Rules for stealthy parking overnight in non-campsite areas.

  1. No parking within 50 metres of a residential house.
  2. No parking within 100 metres of another camper van or motorhome.
  3. No parking at lookouts, popular carparks or beachside locations unless permitted. 
  4. A maximum of one night for any one location.
  5. Know thy destination. We have already chosen our potential overnight stay during the day, so we are not driving around the streets looking for a spot.
  6. Arrive late (dusk). Depart early (as soon after sun up as is practical).
  7. No noise. We eat dinner before we arrive. Once we arrive in our location we shut up the blinds and get ready for bed & quietly watch a movie or whatever.
  8. If you are not completely self-contained, you must be within 50 metres of a public toilet. Leave no trace.
  9. Be respectful. If you get that dreaded knock on the door during the night.
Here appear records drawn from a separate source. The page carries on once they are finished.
theorem State.writeEntry_pdt_badField (bad : (rawPdtAt p).badField = some f) : s.writeEntry .pdt i p = refuse s .range f := by
  simp only [State.writeEntry, bad]
theorem State.writeEntry_pdt_badCross (fine : (rawPdtAt p).badField = none)
    (bad : s.ts.tables.pdtBadCross (Fin.ofNat 48 i) (rawPdtAt p).entry = some f) :
    s.writeEntry .pdt i p = refuse s .range f := by
  simp only [State.writeEntry, fine, bad]
theorem State.writeEntry_pdt (fine : (rawPdtAt p).badField = none)
    (crossed : s.ts.tables.pdtBadCross (Fin.ofNat 48 i) (rawPdtAt p).entry = none) :
    s.writeEntry .pdt i p = (s.writePdt (Fin.ofNat 48 i) (rawPdtAt p).entry, .ok) := by
  simp only [State.writeEntry, fine, crossed]

theorem State.writeEntry_class_badField (bad : (driveClassAt p).badField = some f) :
    s.writeEntry .driveClass i p = refuse s .range f := by
  simp only [State.writeEntry, bad]
theorem State.writeEntry_class_badCross (fine : (driveClassAt p).badField = none)
    (bad : (driveClassAt p).iHard ≤ (driveClassAt p).iNom) : s.writeEntry .driveClass i p = refuse s .range 4 := by
  simp only [State.writeEntry, fine, DriveClass.badCross, if_pos bad]
theorem State.writeEntry_class (fine : (driveClassAt p).badField = none)
    (crossed : (driveClassAt p).iNom < (driveClassAt p).iHard) :
    s.writeEntry .driveClass i p = (s.writeClass (Fin.ofNat 4 i) (driveClassAt p), .ok) := by
  simp only [State.writeEntry, fine, DriveClass.badCross, if_neg (Nat.not_le.mpr crossed)]

theorem State.writeEntry_sensing_badField (bad : (rawSensingAt p).badField = some f) :
    s.writeEntry .sensingProfile i p = refuse s .range f := by
  simp only [State.writeEntry, bad]
theorem State.writeEntry_sensing_badCross (fine : (rawSensingAt p).badField = none) (bad : (rawSensingAt p).badCross = some f) :
    s.writeEntry .sensingProfile i p = refuse s .range f := by
  simp only [State.writeEntry, fine, bad]
theorem State.writeEntry_sensing (fine : (rawSensingAt p).badField = none) (crossed : (rawSensingAt p).badCross = none) :
    s.writeEntry .sensingProfile i p = (s.writeSensing (Fin.ofNat 8 i) (rawSensingAt p).entry, .ok) := by
  simp only [State.writeEntry, fine, crossed]

theorem State.writeEntry_settings_badField (bad : (rawSettingsAt p).badField = some f) :
    s.writeEntry .settings i p = refuse s .range f := by
  simp only [State.writeEntry, bad]
theorem State.writeEntry_settings_badCross (fine : (rawSettingsAt p).badField = none)
    (bad : s.ts.tables.fitsExtents (rawSettingsAt p).block = false) : s.writeEntry .settings i p = refuse s .range 4 := by
  simp [State.writeEntry, fine, bad]
theorem State.writeEntry_settings (fine : (rawSettingsAt p).badField = none)
    (crossed : s.ts.tables.fitsExtents (rawSettingsAt p).block = true) :
    s.writeEntry .settings i p = (s.writeSettings (rawSettingsAt p).block, .ok) := by
  simp [State.writeEntry, fine, crossed]
end

/-- What a PDT write leaves: an entry written as it was has no effect, any other those of `PdtWritten`. -/
theorem State.writePdt_written {s : State} (clear : s.Clear) (d : DoorNo) (e : PdtEntry) :
    let t := s.popRequest.writePdt d e
    t.berthA = s.berthA ∧ t.berthB = s.berthB ∧ t.ou.list = s.ou.list
      ∧ if e = s.pdt d then t = s.popRequest else PdtWritten s t d (s.pdt d) e := by
  dsimp only
  by_cases same : e = s.pdt d
  · have unchanged : s.popRequest.writePdt d e = s.popRequest := if_pos same
    rw [if_pos same, unchanged]
    exact ⟨rfl, rfl, rfl, rfl⟩
  · have steps := State.writePdt_steps clear.popRequest (d := d) (e := e) same
    have atDoor := steps.atDoor clear.popRequest
    rw [if_neg same]
    exact ⟨atDoor.berths.1, atDoor.berths.2, atDoor.list, steps.written clear.popRequest⟩

/-- No write of a table changes a berth or the override list. -/
theorem ClassWritten.keeps {s t : State} {i : Fin 4} {c : DriveClass} (h : ClassWritten s t i c) :
    t.berthA = s.berthA ∧ t.berthB = s.berthB ∧ t.ou.list = s.ou.list := by
  obtain ⟨frame, -⟩ := h
  rw [frame]
  exact ⟨rfl, rfl, rfl⟩
theorem SensingWritten.keeps {s t : State} {i : Fin 8} {n : Nat} (h : SensingWritten s t i n) :
    t.berthA = s.berthA ∧ t.berthB = s.berthB ∧ t.ou.list = s.ou.list := by
  obtain ⟨frame, -⟩ := h
  rw [frame]
  exact ⟨rfl, rfl, rfl⟩
theorem SettingsWritten.keeps {s t : State} {c : Settings} (h : SettingsWritten s t c) :
    t.berthA = s.berthA ∧ t.berthB = s.berthB ∧ t.ou.list = s.ou.list := by
  obtain ⟨frame, -⟩ := h
  rw [frame]
  exact ⟨rfl, rfl, rfl⟩

/-- Settles O48: the checks before the entry's, then the entry's own by table, and the effects of each table's write. -/
theorem tableWriteReplaces : Obligations.TableWriteReplaces := by
  intro s src p taken inv
  have refused : ∀ {c : Code} {f : Nat}, s.popRequest.tableWrite p = refuse s.popRequest c f →
      exec (.tableWrite src p) s = .next (s.popRequest.refused Kind.tableWrite.code src c f) := fun e =>
    congrArg Host.Outcome.next (State.takeRequest_refused taken e)
  refine ⟨fun c f e => refused ?_, fun ok => ?_⟩
  · rw [State.tableWrite_eq, show tableWriteRefusal s.popRequest p = _ from e]
    rfl
  have entry : ∀ {t : TableId}, tableAt p 0 = some t →
      s.popRequest.tableWrite p = s.popRequest.writeEntry t (u8 p 1) p := fun named =>
    State.tableWrite_entry (s := s.popRequest) ok named
  have accepted : ∀ {t : State}, s.popRequest.tableWrite p = (t, .ok) →
      exec (.tableWrite src p) s = .next (t.accepted .tableWrite src []) := fun e =>
    congrArg Host.Outcome.next (State.takeRequest_accepted taken e)
  have clear := inv.clear (tableWriteRefusal_vacant ok)
  refine ⟨fun h => ?_, fun h => ?_, fun h => ?_, fun h => ?_⟩
  · have named : tableAt p 0 = some .pdt := by simp [tableAt, h]
    refine ⟨fun f bad => ?_, fun f fine bad => ?_, fun fine crossed => ⟨_, ?_, ?_, State.writePdt_written clear _ _⟩⟩
    · exact refused ((entry named).trans (s.popRequest.writeEntry_pdt_badField _ bad))
    · exact refused ((entry named).trans (s.popRequest.writeEntry_pdt_badCross _ fine bad))
    · exact accepted ((entry named).trans (s.popRequest.writeEntry_pdt _ fine crossed))
    · exact s.popRequest.writePdt_ts _ _
  · have named : tableAt p 0 = some .driveClass := by simp [tableAt, h]
    refine ⟨fun f bad => ?_, fun fine bad => ?_, fun fine crossed => ?_⟩
    · exact refused ((entry named).trans (s.popRequest.writeEntry_class_badField _ bad))
    · exact refused ((entry named).trans (s.popRequest.writeEntry_class_badCross _ fine bad))
    · have written := s.writeClass_written (Fin.ofNat 4 (u8 p 1)) (driveClassAt p)
      obtain ⟨berthA, berthB, list⟩ := written.keeps
      exact ⟨_, accepted ((entry named).trans (s.popRequest.writeEntry_class _ fine crossed)), s.popRequest.writeClass_ts _ _,
        berthA, berthB, list, written⟩
  · have named : tableAt p 0 = some .sensingProfile := by simp [tableAt, h]
    refine ⟨fun f bad => ?_, fun f fine bad => ?_, fun fine crossed => ?_⟩
    · exact refused ((entry named).trans (s.popRequest.writeEntry_sensing_badField _ bad))
    · exact refused ((entry named).trans (s.popRequest.writeEntry_sensing_badCross _ fine bad))
    · have written := s.writeSensing_written (Fin.ofNat 8 (u8 p 1)) (rawSensingAt p).entry
      obtain ⟨berthA, berthB, list⟩ := written.keeps
      exact ⟨_, accepted ((entry named).trans (s.popRequest.writeEntry_sensing _ fine crossed)), s.popRequest.writeSensing_ts _ _,
        berthA, berthB, list, written⟩
  · have named : tableAt p 0 = some .settings := by simp [tableAt, h]
    refine ⟨fun f bad => ?_, fun fine bad => ?_, fun fine crossed => ?_⟩
    · exact refused ((entry named).trans (s.popRequest.writeEntry_settings_badField _ bad))
    · exact refused ((entry named).trans (s.popRequest.writeEntry_settings_badCross _ fine bad))
    · have written := State.writeSettings_written clear.noSpan (rawSettingsAt p).block
      obtain ⟨berthA, berthB, list⟩ := written.keeps
      exact ⟨_, accepted ((entry named).trans (s.popRequest.writeEntry_settings _ fine crossed)), s.popRequest.writeSettings_ts _,
        berthA, berthB, list, written⟩

end Sys2Proof.Machine

namespace Sys2Proof.Machine

/-! # What the working part does to the link interface

Every operation of the working part but those of the link itself, a snapshot and an EDGE_STATUS admitted hands telegrams to the
transmit queue, and touches the link interface in no other way. This is said once for each, in the order of the model's
definitions. -/

/-- From `s` to `t` the link interface is offered some telegrams, one after another, and nothing else happens to it. -/
def OffersOnly (s t : State) : Prop := ∃ ts : List Telegram, t.lli = s.lli.offers ts

theorem OffersOnly.refl (s : State) : OffersOnly s s := ⟨[], rfl⟩

namespace OffersOnly

section
variable {s t : State} (h : OffersOnly s t)
include h

/-! ## Writing one record, and telling the station -/

theorem same {u : State} (e : u.lli = t.lli) : OffersOnly s u := by
  obtain ⟨ts, told⟩ := h
  exact ⟨ts, e.trans told⟩

theorem more {u : State} {us : List Telegram} (e : u.lli = t.lli.offers us) : OffersOnly s u := by
  obtain ⟨ts, told⟩ := h
  exact ⟨ts ++ us, by rw [e, told, LineLink.offers_append]⟩

theorem setDoor (d : DoorNo) (r : Door) : OffersOnly s (t.setDoor d r) := h
theorem setZones (d : DoorNo) (z : DoorZones) : OffersOnly s (t.setZones d z) := h
theorem setZone (d : DoorNo) (z : ZoneId) (r : Option ZoneRec) : OffersOnly s (t.setZone d z r) := h
theorem setKey (d : DoorNo) (k : KeyState) : OffersOnly s (t.setKey d k) := h
theorem setTest (x : RingTest) : OffersOnly s (t.setTest x) := h
theorem setTables (x : Tables) : OffersOnly s (t.setTables x) := h
theorem setTs (x : TableStore) : OffersOnly s { t with ts := x } := h
theorem setOu (x : OverrideUnit) : OffersOnly s { t with ou := x } := h
theorem setDoors (x : Vector Door 48) : OffersOnly s { t with doors := x } := h
theorem setDrm (x : RingMaster) : OffersOnly s { t with drm := x } := h
theorem setEr (x : EventReporter) : OffersOnly s { t with er := x } := h
theorem setBerth (b : BerthId) (r : Berth) : OffersOnly s (t.setBerth b r) := h.same (t.setBerth_lli b r)
theorem setLoop (z : Zone) (v : Bool) : OffersOnly s (t.setLoop z v) := h.same (t.setLoop_lli z v)
theorem setPanel (z : Zone) (p : Option Panel) : OffersOnly s (t.setPanel z p) := h.same (t.setPanel_lli z p)
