-- ==== Sys2Proof/Certificates/Slice0/Obligations.lean ====
section
/-! DEFINITION. The statements for the provers. `P` is `Config.prime`; `.advance Config.machine` is the
end of a command that completes, of which `RunStateAndCounter` says what it does; a fault entry is
`faultEntry` with the code of `60_exceptions.md` R330; `EarlyFaults` says when a command faults before
it executes. -/

open Sys2Proof Sys2Proof.Machine

/-! ### Encoding -/

/-- `30_encoding.md` R90 to R98: decoding the word of a well-formed command gives that command, with
every operand at every value. -/
def Obligations.DecodeOfEncode : Prop :=
  ∀ i : Instr, i.wf = true → decode (encode i) = .ok i

/-- `30_encoding.md` R90 to R101: a word that decodes is the word of the command it decodes to, and that
command is well formed; so no word is a second spelling and no bit is ignored. -/
def Obligations.EncodeOfDecode : Prop :=
  ∀ (w : BitVec 32) (i : Instr), decode w = .ok i → encode i = w ∧ i.wf = true

/-- `30_encoding.md` R101 with R98, R99 and the slot range of R303: a word decodes exactly when a row of
the opcode map admits its fields; at most one row does, and it is the row of the command decoded. -/
def Obligations.DecodeMatchesOpcodeMap : Prop :=
  opcodeRows.length = 62 ∧
  ∀ w : BitVec 32,
    ((∃ i, decode w = .ok i) ↔ ∃ r ∈ opcodeRows, r.admits w = true) ∧
    (∀ r ∈ opcodeRows, ∀ r' ∈ opcodeRows, r.admits w = true → r'.admits w = true → r = r') ∧
    (∀ i, decode w = .ok i → fieldOp w = opcode i)

/-- Words written out in `30_encoding.md` R102 and in the command rules decode to what they are said
to be. -/
def Obligations.SampleWordsDecode : Prop :=
  decode 0x270C1080#32 = .ok (.eMul 3 1 2) ∧
  decode 0x6A040001#32 = .ok (.tSdbl 1 0 .projc) ∧
  decode 0x4A081015#32 = .ok (.fFrb 2 1 21) ∧
  decode 0x08140040#32 = .ok (.ldE 5 0x40) ∧
  decode 0x04200200#32 = .ok (.ldp 8 0x200) ∧
  decode 0x02000000#32 = .ok .halt ∧
  decode 0x01000000#32 = .ok .nop ∧
  decode 0x63041083#32 = .ok (.tMkp 1 1 2 3) ∧
  decode 0x42041080#32 = .ok (.fPack 1 1 2) ∧
  decode 0x00000000#32 = .error .unassignedOpcode

/-! ### The step -/

/-- `60_exceptions.md` R351: while the block runs, the command whose word stands at `pc` is executed,
and the step does nothing else around it. -/
def Obligations.StepRunsDecoded : Prop :=
  ∀ (s : State) (w : BitVec 32) (i : Instr), s.run = .run → s.pastTop = false →
    s.pc.toNat < Config.machine.cmWords → Memory.read s.cm s.pc.toNat = some w → decode w = .ok i →
    step s = exec i s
Be respectful, apologise, and get moving. No excuses.
  10. BONUS POINTS: When appropriate a rubbish collection in the area should be done before leaving. We have THE CLAW to facilitate this. Leave the site better than you found it.

Featured image credit: @nicolegeri

One response to “Vanlife? We have a problem.”

  1. 100% agree! Back in 2008 – 2010 we travelled Oz with the kids – we worked and home schooled. And like yourself we enjoyed the peace and freedom of the ‘free camp’. I can’t count how many times we pulled into a camp and had to fill a garbage bag full of rubbish before we even set up. When we did the Nullabor there was also a lot of graffiti which looks dreadful. I also remember visiting the most amazing spot of Emma Gorge in WA and people had wedged cake containers and all sorts of rubbish between rocks etc – this absolutely broke my heart.